Using the same package versions as you outlined above, on Ubuntu 22.04, I'm running all 3 different backends in a loop the same way you described above. From what I can see memory usage for PySceneDetect+OpenCV and PySceneDetect+MoviePy are steady. As for PyAV, the memory does seem to climb at first, but it is eventually reclaimed and drops again. I don't think PySceneDetect and most of the backends in use have any memory leaks, but am happy to look further into this if you can provide a reproduction.

wjs018 commented 4 months ago

I have previously had this issue with moviepy, but that was a couple years ago and I haven't run things in a loop like this since then.

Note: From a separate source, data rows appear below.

/-- A value lies in a range, ends included. -/
def Between (lo hi x : Nat) : Prop := lo ≤ x ∧ x ≤ hi

/-- The board's memory refuses none of these reads (R16). -/
def Readable (s : State) (reads : List (Region × Nat × Nat)) : Prop := ∀ x ∈ reads, s.refuses x.2.1 x.2.2 = false

/-- The magic word and the format version (R5). -/
def MagicRight (s : State) : Prop := s.field 0 4 = 0x5A543630 ∧ s.field 4 4 = 1

/-- The extents compared: offset and length of the directory and of the tables in shared memory (R5). -/
def tableExtents (s : State) : List (Nat × Nat) :=
  [(0, 128), (s.field 32 4, s.field 36 4 * 8), (s.field 40 4, 128), (s.field 48 4, s.field 52 4 * 40),
    (s.field 56 4, s.field 60 4 * 320), (s.field 64 4, s.field 68 4 * 8), (s.field 72 4, s.field 76 4 * 64),
    (s.field 80 4, s.field 84 4 * 8), (s.field 88 4, s.field 52 4 * 8)]

/-- The counts, the sweep interval, and extents that do not overlap (R5). -/
def SizesRight (s : State) : Prop :=
  s.field 44 4 = 16 ∧ s.field 52 4 ≤ 32 ∧ s.field 60 4 ≤ 65000 ∧ s.field 68 4 ≤ 65000 ∧ Between 16 256 (s.field 76 4)
    ∧ Between 10 1000 (defaulted 100 (s.field 12 4))
    ∧ (tableExtents s).Pairwise fun x y => ¬ (0 < x.2 ∧ 0 < y.2 ∧ x.1 < y.1 + y.2 ∧ y.1 < x.1 + x.2)

/-- The point count and the course-wide settings (R6). -/
def SettingsRight (s : State) : Prop :=
  Between 2 32 (s.field 36 4) ∧ Between 150000 400000 (defaulted 165000 (s.field 20 4))
    ∧ Between 600000 1800000 (defaulted 1200000 (s.field 24 4)) ∧ Between 1 43199999 (s.field 28 4)

/-- The `n`-byte field at offset `o` of a course point. -/
def pointField (s : State) (p o n : Nat) : Nat := s.field (s.field 32 4 + 8 * p + o) n

/-- A point's codes, merge window and place: START at point 0, at distance 0, and FINISH at the last alone (R6). -/
def PointCodesRight (s : State) (p : Nat) : Prop :=
  pointField s p 2 1 ≤ 2 ∧ pointField s p 3 1 ≤ 1 ∧ pointField s p 5 1 ≤ 1
    ∧ Between 1000 30000 (defaulted 4000 (pointField s p 6 2))
    ∧ (pointField s p 2 1 = 0 ↔ p = 0) ∧ (pointField s p 2 1 = 2 ↔ p + 1 = s.field 36 4)
    ∧ (p = 0 → pointField s p 0 2 = 0)

/-- A point lies beyond the point before it (R6). -/
def PointOrderRight (s : State) (p : Nat) : Prop := 0 < p → pointField s (p - 1) 0 2 < pointField s p 0 2

/-- A point's mat set is empty exactly when it is REMOTE, and no mat of it belongs to an earlier point (R6). That
a mat shared by two points counts against the later one is log entry 30. -/
def PointMatsRight (s : State) (p : Nat) : Prop :=
  (pointField s p 3 1 = 0 ↔ pointField s p 4 1 ≠ 0) ∧ ∀ q, q < p → pointField s p 4 1 &&& pointField s q 4 1 = 0

/-- A point passes the checks of R6. -/
def PointRight (s : State) (p : Nat) : Prop := PointCodesRight s p ∧ PointOrderRight s p ∧ PointMatsRight s p

/-- A wave's gun time is absent or at most the clock ceiling (R7). -/
def WaveRight (s : State) (w : Nat) : Prop :=
  s.field (s.field 40 4 + 8 * w) 4 = 4294967295 ∨ s.field (s.field 40 4 + 8 * w) 4 ≤ 43199999

/-- The `n`-byte field at offset `o` of a screen entry. -/
def screenField (s : State) (i o n : Nat) : Nat := s.field (s.field 48 4 + 40 * i + o) n

/-- A point as the loaded copy keeps it (R36 to R39). -/
def tablePoint (s : State) (p : Nat) : Point :=
  { distance := pointField s p 0 2
    kind     := if pointField s p 2 1 = 0 then .start else if pointField s p 2 1 = 1 then .split else .finish
    source   := if pointField s p 3 1 = 0 then .fromMats else .fromHost
    mats     := BitVec.ofNat 8 (pointField s p 4 1)
    window   := defaulted 4000 (pointField s p 6 2)
    choice   := if pointField s p 5 1 = 0 then .first else .peak }

/-- A face as the loaded copy keeps it (R44): face 0 stands at byte 16 of its screen entry, face 1 at byte 28. -/
def tableFace (s : State) (i o : Nat) : Face :=
  ⟨screenField s i o 1, screenField s i (o + 2) 2, screenField s i (o + 4) 4, screenField s i (o + 8) 4⟩

/-- A screen as the loaded copy keeps it, defaults applied and the plus-one fields decoded (R42 to R44). -/
def tableScreen (s : State) (i : Nat) : Screen :=
  { line       := Fin.ofNat 2 (screenField s i 0 1)
    address    := screenField s i 1 1
    rows       := screenField s i 2 1
    face0      := tableFace s i 16
    face1      := if screenField s i 3 1 = 2 then some (tableFace s i 28) else none
    dwell      := defaulted 2000 (screenField s i 4 2)
    high       := defaulted 40 (screenField s i 6 1)
    low        := defaulted 17 (screenField s i 7 1) - 1
    dimAfter   := defaulted 60 (screenField s i 8 2)
    darkAfter  := defaulted 900 (screenField s i 10 2)
    wakeLead   := defaulted 31 (screenField s i 12 1) - 1
    flapLimit  := defaulted 3 (screenField s i 13 1)
    flapWindow := defaulted 600 (screenField s i 14 2) }

/-- A screen's own fields (R7, R42, R43). That a panel line and address named twice counts against the later screen is log
entry 30. -/
def ScreenRight (s : State) (i : Nat) : Prop :=
  let c := tableScreen s i
  screenField s i 0 1 ≤ 1 ∧ Between 1 16 c.address
    ∧ (∀ j, j < i → ¬ (screenField s j 0 1 = screenField s i 0 1 ∧ screenField s j 1 1 = screenField s i 1 1))
    ∧ Between 1 8 c.rows ∧ Between 1 2 (screenField s i 3 1)
    ∧ Between 500 10000 c.dwell ∧ Between 8 48 c.high ∧ c.low < c.high ∧ Between 5 600 c.dimAfter
    ∧ Between 60 3600 c.darkAfter ∧ c.wakeLead ≤ 120 ∧ Between 1 15 c.flapLimit ∧ Between 60 3600 c.flapWindow

/-- A face's feed point is one before the FINISH point, and its position, lead and linger are in range (R7). -/
def FaceRight (s : State) (f : Face) : Prop :=
  f.feed + 1 < s.field 36 4 ∧ Between (pointField s f.feed 0 2 + 1) (pointField s f.feed 0 2 + 5000) f.x
    ∧ f.lead ≤ 60000 ∧ f.linger ≤ 60000

/-- A screen's faces are right, and two have different feed points (R7). -/
def FacesRight (s : State) (i : Nat) : Prop :=
  FaceRight s (tableFace s i 16)
    ∧ (screenField s i 3 1 = 2 → FaceRight s (tableFace s i 28) ∧ (tableFace s i 28).feed ≠ (tableFace s i 16).feed)

/-- The chip code and the runner index of a chip directory entry (spec 12.3). -/
def chipCode (s : State) (k : Nat) : Nat := s.field (s.field 64 4 + 8 * k) 4
def chipRunner (s : State) (k : Nat) : Nat := s.field (s.field 64 4 + 8 * k + 4) 4

/-- A chip directory entry stands above the one before it, and its runner index below the runner count (R8). -/
def ChipRight (s : State) (k : Nat) : Prop :=
  (0 < k → chipCode s (k - 1) < chipCode s k) ∧ chipRunner s k < s.field 60 4

/-- The page count and the seal interval (R9). -/
def JournalRight (s : State) : Prop :=
  Between 4 64 (s.field 84 4) ∧ Between 250 10000 (defaulted 1000 (s.field 16 4))

/-- What the loaded copy holds of the tables in shared memory (R36). -/
def tableLoaded (s : State) : Loaded :=
  { points        := (List.range (s.field 36 4)).map (tablePoint s)
    screens       := (List.range (s.field 52 4)).map (tableScreen s)
    sweepInterval := defaulted 100 (s.field 12 4)
    sealInterval  := defaulted 1000 (s.field 16 4)
    pMin          := defaulted 165000 (s.field 20 4)
    pMax          := defaulted 1200000 (s.field 24 4)
    cutoff        := s.field 28 4
    waveOffset    := s.field 40 4
    runnerOffset  := s.field 56 4
    runnerCount   := s.field 60 4
    chipOffset    := s.field 64 4
    chipCount     := s.field 68 4
    courseOffset  := s.field 32 4
    screenOffset  := s.field 48 4
    pageDirOffset := s.field 80 4
    workOffset    := s.field 72 4
    slotCount     := s.field 76 4
    statusOffset  := s.field 88 4
    pages         := (List.range (s.field 84 4)).map fun k => s.field (s.field 80 4 + 8 * k) 4 }

/-- What a load has found right by the time it reads a table: its reads accepted and its checks passed, table by table
in the order of R4. -/
def DirectoryPasses (s : State) : Prop := Readable s s.directoryReads ∧ MagicRight s ∧ SizesRight s
def CoursePasses (s : State) : Prop :=
  DirectoryPasses s ∧ Readable s s.courseReads ∧ SettingsRight s ∧ ∀ p, p < s.field 36 4 → PointRight s p
def WavesPass (s : State) : Prop := CoursePasses s ∧ Readable s s.waveTableReads ∧ ∀ w, w < 16 → WaveRight s w
def ScreensPass (s : State) : Prop :=
  WavesPass s ∧ Readable s s.screenReads ∧ ∀ i, i < s.field 52 4 → ScreenRight s i ∧ FacesRight s i
def ChipsPass (s : State) : Prop :=
  ScreensPass s ∧ Readable s s.chipReads ∧ ∀ k, k < s.field 68 4 → ChipRight s k
def LoadPasses (s : State) : Prop := ChipsPass s ∧ Readable s s.pageReads ∧ JournalRight s

/-! ## What a command stores -/

/-- The writes of the status pass (R152). -/
def statusWrites (s : State) : List (Region × Nat × List Byte) :=
  s.screens.zipIdx.map fun y =>
    (.screenStatus, s.addr (s.config.statusOffset + 8 * y.2),
      statusBytes y.1 ((s.panels[y.2]?.map Panel.online).getD true))

/-- The writes by which a page opens (R179). -/
def openingWrites (s : State) (L : Loaded) (p : Nat) : List (Region × Nat × List Byte) :=
  [(.page, s.addr (pageOffset L p 0), leBytes 4 1), (.page, s.addr (pageOffset L p 8), leBytes 4 0)]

I fixed it by writing things out to file occasionally and invoking the del function on a bunch of variables every X number of iterations.

HuaZheLei commented 4 months ago

Using the same package versions as you outlined above, on Ubuntu 22.04, I'm running all 3 different backends in a loop the same way you described above. From what I can see memory usage for PySceneDetect+OpenCV and PySceneDetect+MoviePy are steady. As for PyAV, the memory does seem to climb at first, but it is eventually reclaimed and drops again. I don't think PySceneDetect and most of the backends in use have any memory leaks, but am happy to look further into this if you can provide a reproduction.

Hi, I find that the code uses cv2.VideoCapture to open a video, but without to release it. When I run a for loop, it may cause the memory raising?

Breakthrough commented 4 months ago

Hi, I find that the code uses cv2.VideoCapture to open a video, but without to release it. When I run a for loop, it may cause the memory raising?

The destructor of a VideoCapture object will call release() which applies to Python as well. That will happen automatically at the end of each loop iteration. Are you able to reproduce this with a different versions of OpenCV?

I recently came across https://github.com/bloomberg/memray which might be useful to find the cause. A memory flame graph would be really helpful to identify what part of code is using the memory.

babyta commented 3 months ago

Hello, I recently wrote a synchronous stripping service, and I also have this problem. The free memory keeps decreasing.

babyta commented 3 months ago

‘ scene_manager.detect_scenes ’ Immediately following the previous answer, the execution of splitting will become slower and slower.